> **PROBLEM DETAILS**
If a line in the records below contains the word "neighbour", return that line.

(Stored data entries)
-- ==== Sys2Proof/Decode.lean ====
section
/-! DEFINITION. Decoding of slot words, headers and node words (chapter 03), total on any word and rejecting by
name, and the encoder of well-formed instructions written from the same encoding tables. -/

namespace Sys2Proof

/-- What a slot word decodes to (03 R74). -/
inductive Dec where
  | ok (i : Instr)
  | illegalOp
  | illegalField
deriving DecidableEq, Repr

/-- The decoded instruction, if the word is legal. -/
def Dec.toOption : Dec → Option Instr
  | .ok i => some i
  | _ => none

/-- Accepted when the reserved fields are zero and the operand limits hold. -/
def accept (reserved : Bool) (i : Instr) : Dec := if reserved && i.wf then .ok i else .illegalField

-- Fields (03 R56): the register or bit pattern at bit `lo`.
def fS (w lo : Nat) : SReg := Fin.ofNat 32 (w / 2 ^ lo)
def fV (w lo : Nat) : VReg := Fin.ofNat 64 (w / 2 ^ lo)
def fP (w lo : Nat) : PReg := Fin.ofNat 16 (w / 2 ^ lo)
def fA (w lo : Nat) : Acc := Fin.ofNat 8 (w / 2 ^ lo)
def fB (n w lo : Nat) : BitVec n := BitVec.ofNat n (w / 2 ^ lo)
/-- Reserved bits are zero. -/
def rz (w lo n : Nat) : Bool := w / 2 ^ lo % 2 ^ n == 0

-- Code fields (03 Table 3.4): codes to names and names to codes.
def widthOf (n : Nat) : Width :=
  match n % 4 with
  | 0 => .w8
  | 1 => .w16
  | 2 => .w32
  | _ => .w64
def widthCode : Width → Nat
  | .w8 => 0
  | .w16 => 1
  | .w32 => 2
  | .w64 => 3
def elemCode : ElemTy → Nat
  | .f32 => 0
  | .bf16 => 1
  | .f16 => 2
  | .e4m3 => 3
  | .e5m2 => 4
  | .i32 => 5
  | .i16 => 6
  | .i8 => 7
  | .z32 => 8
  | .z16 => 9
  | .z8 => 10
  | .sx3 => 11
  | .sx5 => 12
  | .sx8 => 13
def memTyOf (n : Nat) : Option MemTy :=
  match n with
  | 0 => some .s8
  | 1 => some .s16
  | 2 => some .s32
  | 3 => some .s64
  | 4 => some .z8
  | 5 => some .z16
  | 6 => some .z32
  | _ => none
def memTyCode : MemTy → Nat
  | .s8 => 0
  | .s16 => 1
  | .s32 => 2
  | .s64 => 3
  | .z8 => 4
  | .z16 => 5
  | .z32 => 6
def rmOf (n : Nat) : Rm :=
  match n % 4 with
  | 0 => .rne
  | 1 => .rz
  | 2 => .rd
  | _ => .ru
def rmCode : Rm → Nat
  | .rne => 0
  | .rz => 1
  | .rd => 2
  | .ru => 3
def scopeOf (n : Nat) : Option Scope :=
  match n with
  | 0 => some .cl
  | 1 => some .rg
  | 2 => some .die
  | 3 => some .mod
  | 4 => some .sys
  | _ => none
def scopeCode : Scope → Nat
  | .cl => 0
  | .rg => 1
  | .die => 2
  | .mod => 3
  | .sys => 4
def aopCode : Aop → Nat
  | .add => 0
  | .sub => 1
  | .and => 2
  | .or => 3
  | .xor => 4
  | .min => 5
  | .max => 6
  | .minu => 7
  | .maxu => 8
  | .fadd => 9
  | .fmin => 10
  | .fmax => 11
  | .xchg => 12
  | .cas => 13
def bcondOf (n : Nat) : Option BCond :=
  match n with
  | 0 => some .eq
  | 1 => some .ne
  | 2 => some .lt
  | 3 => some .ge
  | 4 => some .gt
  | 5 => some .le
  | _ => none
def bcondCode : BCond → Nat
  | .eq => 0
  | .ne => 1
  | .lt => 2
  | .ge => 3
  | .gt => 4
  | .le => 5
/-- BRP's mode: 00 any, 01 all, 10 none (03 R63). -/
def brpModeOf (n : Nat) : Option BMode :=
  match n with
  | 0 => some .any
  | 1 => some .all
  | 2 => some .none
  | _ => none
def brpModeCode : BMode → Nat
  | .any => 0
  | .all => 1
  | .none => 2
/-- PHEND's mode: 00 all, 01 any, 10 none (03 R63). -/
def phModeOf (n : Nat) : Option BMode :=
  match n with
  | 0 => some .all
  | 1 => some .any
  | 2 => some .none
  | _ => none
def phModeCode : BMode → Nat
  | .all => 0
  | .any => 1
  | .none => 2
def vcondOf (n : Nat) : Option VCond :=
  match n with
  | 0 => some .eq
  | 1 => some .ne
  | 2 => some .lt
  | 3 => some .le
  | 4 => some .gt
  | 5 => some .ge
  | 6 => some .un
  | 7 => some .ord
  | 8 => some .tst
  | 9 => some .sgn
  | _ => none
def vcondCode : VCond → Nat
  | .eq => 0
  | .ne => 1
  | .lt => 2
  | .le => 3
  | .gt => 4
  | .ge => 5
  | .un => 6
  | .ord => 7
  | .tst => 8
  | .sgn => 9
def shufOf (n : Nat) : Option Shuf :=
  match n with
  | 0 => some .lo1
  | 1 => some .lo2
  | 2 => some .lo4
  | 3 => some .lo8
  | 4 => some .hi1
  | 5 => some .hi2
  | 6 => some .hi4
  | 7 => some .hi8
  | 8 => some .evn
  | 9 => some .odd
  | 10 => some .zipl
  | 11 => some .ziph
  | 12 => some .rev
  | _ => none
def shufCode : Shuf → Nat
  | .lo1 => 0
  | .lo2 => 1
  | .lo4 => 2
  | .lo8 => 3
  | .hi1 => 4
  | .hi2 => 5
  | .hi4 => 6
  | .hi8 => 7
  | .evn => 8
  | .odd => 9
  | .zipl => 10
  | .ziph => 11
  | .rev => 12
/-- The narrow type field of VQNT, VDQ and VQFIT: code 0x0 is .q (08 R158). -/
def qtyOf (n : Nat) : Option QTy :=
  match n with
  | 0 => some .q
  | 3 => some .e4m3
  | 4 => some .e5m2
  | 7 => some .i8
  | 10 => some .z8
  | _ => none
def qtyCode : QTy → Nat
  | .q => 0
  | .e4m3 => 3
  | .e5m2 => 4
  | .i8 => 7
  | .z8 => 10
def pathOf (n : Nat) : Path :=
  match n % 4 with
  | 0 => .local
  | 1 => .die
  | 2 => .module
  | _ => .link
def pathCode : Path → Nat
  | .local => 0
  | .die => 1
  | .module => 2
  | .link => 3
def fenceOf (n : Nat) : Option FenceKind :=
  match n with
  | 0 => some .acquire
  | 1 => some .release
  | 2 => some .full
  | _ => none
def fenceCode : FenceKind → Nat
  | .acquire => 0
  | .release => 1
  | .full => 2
...
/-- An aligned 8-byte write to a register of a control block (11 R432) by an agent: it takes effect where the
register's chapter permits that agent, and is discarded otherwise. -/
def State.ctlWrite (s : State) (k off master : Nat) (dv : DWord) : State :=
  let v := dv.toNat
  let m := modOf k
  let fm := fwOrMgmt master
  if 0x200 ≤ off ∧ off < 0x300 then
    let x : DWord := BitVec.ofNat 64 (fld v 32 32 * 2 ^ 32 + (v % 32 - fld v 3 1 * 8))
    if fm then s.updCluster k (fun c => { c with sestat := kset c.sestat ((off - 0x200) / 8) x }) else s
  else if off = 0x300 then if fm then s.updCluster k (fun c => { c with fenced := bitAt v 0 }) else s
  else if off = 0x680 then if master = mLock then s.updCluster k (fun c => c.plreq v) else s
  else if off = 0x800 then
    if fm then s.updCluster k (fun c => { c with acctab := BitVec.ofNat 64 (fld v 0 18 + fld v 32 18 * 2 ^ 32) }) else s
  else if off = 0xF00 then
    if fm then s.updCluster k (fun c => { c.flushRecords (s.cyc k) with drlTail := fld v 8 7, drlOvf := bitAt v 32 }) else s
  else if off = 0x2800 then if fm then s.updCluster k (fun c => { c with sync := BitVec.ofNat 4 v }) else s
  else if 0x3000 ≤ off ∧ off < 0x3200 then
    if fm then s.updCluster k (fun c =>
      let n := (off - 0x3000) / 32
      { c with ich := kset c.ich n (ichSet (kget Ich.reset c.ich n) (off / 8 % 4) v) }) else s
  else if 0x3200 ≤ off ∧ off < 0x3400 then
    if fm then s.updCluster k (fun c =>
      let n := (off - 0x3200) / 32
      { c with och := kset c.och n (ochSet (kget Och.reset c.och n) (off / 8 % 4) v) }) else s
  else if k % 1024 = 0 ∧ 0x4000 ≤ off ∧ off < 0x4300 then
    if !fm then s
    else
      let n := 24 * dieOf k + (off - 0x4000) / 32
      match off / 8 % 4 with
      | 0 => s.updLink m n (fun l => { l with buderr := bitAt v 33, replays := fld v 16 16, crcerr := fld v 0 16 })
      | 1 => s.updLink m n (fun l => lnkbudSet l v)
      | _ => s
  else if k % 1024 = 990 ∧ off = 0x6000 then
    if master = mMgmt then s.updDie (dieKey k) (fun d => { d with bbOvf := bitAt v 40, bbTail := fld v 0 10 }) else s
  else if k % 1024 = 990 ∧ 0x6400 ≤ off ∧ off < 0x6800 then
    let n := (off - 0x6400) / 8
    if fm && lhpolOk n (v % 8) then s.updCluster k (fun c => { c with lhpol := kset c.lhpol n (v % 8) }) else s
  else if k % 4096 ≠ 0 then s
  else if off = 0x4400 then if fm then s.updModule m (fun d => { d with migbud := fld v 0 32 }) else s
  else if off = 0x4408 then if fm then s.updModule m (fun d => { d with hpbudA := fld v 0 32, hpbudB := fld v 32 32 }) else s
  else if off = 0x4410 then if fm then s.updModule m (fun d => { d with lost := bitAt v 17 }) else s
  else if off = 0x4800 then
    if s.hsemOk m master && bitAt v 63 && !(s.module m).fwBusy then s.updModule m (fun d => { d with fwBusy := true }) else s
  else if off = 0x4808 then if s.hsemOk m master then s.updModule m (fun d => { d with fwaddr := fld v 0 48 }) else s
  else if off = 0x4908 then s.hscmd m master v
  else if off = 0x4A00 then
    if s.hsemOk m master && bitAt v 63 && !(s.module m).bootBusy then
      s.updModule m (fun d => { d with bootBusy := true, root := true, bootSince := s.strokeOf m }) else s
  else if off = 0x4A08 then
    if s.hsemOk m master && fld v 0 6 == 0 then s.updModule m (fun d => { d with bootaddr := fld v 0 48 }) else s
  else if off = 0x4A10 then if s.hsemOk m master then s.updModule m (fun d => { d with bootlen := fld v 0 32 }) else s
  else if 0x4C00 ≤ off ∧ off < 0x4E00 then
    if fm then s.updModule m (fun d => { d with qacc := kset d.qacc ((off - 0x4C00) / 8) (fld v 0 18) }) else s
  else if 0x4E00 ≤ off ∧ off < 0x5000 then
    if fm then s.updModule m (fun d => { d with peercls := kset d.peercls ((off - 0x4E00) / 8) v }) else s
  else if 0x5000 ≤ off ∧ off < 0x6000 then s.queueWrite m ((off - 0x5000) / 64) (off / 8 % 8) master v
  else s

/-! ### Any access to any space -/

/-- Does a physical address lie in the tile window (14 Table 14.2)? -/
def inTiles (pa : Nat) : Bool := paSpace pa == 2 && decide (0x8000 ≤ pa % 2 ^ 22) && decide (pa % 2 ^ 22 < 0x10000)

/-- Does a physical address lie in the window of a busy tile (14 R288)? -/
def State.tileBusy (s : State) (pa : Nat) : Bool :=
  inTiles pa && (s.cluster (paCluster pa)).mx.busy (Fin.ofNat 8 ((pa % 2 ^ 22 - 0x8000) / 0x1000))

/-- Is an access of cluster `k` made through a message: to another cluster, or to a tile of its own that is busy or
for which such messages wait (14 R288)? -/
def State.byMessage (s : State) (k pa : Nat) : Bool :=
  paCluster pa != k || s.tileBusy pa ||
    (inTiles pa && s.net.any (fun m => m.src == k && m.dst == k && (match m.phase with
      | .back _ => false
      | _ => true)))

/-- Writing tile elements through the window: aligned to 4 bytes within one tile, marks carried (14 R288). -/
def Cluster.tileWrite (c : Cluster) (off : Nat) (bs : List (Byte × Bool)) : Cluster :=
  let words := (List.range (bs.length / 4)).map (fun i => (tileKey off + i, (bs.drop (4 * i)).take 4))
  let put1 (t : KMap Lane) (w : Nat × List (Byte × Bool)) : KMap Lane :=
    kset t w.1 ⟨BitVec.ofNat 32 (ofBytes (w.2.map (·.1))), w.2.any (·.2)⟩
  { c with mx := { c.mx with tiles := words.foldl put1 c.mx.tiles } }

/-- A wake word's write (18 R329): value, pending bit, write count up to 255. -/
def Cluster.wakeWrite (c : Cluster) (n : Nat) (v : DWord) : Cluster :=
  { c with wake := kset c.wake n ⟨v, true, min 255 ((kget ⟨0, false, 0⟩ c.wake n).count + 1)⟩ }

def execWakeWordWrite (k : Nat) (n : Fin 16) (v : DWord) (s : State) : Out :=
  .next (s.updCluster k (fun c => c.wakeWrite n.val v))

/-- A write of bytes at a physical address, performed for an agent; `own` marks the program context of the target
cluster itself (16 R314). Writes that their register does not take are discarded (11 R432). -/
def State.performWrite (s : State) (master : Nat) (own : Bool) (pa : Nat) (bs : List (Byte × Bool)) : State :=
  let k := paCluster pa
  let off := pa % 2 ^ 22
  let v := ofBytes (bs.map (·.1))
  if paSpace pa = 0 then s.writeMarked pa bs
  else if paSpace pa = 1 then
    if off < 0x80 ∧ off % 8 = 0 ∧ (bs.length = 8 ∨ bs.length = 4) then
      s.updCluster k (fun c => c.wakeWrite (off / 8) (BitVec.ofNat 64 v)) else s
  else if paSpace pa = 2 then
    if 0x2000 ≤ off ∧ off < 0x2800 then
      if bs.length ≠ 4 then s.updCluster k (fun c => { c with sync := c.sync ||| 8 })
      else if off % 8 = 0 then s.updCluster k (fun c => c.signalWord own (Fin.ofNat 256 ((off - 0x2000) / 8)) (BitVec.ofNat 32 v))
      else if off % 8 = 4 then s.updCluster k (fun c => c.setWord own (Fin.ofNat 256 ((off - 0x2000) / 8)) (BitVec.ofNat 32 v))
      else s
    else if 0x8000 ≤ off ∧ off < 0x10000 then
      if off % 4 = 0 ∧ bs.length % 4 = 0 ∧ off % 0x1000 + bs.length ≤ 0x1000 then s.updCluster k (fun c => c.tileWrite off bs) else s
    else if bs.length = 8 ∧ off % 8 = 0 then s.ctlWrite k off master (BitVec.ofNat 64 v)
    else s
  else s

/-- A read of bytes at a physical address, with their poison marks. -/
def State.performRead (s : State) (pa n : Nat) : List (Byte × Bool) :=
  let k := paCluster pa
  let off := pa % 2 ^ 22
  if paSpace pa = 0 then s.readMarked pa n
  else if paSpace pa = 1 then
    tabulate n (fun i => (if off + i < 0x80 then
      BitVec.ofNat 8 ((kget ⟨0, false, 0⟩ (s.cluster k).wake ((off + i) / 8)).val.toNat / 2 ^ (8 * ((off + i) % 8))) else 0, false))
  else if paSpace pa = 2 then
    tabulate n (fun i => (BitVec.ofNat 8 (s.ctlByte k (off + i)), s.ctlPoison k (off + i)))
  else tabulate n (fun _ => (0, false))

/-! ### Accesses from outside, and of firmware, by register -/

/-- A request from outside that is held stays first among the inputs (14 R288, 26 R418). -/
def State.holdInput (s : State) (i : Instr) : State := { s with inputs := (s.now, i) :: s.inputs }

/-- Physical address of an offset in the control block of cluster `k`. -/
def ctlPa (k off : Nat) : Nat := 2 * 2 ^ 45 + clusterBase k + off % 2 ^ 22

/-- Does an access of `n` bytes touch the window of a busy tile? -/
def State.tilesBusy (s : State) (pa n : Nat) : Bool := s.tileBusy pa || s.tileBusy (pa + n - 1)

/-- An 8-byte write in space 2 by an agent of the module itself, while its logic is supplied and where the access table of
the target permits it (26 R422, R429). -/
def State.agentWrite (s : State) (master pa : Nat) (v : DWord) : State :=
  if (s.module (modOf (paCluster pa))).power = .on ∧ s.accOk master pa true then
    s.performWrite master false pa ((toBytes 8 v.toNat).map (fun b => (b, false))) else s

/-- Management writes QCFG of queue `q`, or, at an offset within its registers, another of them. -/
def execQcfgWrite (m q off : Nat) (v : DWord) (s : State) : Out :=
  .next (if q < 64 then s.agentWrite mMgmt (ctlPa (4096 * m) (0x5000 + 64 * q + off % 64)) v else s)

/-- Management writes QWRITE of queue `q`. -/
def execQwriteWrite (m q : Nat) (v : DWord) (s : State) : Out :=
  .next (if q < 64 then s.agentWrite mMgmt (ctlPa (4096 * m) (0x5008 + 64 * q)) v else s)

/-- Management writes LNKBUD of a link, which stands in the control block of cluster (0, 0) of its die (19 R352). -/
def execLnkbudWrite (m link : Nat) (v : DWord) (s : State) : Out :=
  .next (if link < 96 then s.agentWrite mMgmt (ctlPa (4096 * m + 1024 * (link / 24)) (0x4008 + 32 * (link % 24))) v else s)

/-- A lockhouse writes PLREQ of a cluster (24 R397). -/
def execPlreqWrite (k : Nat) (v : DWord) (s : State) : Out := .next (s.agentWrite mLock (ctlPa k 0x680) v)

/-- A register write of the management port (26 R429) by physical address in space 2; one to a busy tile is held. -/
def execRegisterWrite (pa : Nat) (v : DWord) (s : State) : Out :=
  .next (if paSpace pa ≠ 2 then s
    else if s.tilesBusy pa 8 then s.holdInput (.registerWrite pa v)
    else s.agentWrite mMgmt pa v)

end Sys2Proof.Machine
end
...
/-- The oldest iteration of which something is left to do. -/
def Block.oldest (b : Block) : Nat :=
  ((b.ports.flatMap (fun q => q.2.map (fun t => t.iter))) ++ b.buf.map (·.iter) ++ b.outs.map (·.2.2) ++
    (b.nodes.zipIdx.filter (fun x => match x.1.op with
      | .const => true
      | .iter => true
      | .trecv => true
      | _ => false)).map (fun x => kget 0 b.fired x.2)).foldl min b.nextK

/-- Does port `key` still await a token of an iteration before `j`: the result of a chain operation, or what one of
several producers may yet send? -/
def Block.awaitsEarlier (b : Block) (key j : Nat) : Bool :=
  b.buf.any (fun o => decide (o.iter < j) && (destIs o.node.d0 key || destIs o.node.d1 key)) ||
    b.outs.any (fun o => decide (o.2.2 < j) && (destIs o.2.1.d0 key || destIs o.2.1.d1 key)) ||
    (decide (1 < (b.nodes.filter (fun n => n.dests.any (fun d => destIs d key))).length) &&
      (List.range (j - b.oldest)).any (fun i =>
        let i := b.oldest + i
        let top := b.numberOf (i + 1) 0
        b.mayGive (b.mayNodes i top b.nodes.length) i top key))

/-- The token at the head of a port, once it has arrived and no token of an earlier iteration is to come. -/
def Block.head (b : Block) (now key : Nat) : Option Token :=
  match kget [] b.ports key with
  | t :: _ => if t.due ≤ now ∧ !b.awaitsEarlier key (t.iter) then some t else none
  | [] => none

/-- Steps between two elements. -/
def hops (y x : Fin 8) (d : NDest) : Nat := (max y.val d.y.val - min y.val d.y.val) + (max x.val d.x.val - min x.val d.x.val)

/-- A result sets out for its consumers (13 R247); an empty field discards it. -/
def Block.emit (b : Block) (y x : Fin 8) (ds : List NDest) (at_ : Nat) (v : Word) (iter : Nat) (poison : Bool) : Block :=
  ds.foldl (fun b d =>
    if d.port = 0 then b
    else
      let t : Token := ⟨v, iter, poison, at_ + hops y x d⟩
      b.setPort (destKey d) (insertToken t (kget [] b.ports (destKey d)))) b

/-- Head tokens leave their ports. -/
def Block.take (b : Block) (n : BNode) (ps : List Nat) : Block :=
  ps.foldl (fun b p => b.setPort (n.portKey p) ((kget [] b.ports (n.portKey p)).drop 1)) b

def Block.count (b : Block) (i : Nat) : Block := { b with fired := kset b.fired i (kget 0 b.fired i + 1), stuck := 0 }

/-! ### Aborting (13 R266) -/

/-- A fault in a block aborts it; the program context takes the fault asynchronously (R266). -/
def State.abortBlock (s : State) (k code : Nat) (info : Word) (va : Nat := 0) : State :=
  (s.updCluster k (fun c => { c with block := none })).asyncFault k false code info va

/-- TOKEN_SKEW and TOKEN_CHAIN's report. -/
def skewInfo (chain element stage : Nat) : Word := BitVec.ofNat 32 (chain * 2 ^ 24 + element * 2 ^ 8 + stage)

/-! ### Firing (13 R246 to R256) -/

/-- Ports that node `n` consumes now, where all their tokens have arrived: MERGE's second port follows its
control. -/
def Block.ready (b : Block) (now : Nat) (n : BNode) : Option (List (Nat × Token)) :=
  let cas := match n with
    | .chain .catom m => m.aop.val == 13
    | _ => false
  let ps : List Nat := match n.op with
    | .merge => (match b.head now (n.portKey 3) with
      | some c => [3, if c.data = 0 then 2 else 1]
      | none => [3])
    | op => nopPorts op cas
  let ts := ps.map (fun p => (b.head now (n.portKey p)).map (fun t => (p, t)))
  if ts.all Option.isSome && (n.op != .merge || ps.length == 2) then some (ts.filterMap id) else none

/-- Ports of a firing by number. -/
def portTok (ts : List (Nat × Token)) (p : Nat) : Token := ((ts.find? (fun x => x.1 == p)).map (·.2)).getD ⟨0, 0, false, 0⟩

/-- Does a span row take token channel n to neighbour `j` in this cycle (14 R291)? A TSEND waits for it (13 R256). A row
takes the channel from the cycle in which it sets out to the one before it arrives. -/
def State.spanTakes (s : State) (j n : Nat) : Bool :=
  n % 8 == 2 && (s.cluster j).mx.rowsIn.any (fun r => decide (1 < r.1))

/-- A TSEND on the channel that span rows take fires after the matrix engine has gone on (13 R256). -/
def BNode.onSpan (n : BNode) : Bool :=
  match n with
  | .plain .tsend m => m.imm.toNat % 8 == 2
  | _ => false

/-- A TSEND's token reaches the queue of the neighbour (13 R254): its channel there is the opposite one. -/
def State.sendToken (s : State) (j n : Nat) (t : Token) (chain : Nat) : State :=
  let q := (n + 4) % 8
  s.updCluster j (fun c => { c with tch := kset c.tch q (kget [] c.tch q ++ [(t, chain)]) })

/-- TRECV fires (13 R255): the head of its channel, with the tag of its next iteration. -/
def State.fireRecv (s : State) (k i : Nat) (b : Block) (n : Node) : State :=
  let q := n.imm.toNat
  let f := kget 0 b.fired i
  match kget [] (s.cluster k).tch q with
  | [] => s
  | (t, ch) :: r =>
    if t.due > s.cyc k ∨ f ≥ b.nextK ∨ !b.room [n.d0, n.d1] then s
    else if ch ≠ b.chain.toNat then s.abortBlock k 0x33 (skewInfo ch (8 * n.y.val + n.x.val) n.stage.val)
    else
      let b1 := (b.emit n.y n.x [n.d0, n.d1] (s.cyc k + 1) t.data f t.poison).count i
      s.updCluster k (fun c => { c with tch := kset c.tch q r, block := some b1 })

> **ANSWER SECTION**
/-- Does a span row take token channel n to neighbour `j` in this cycle (14 R291)? A TSEND waits for it (13 R256). A row
/-- A TSEND's token reaches the queue of the neighbour (13 R254): its channel there is the opposite one. -/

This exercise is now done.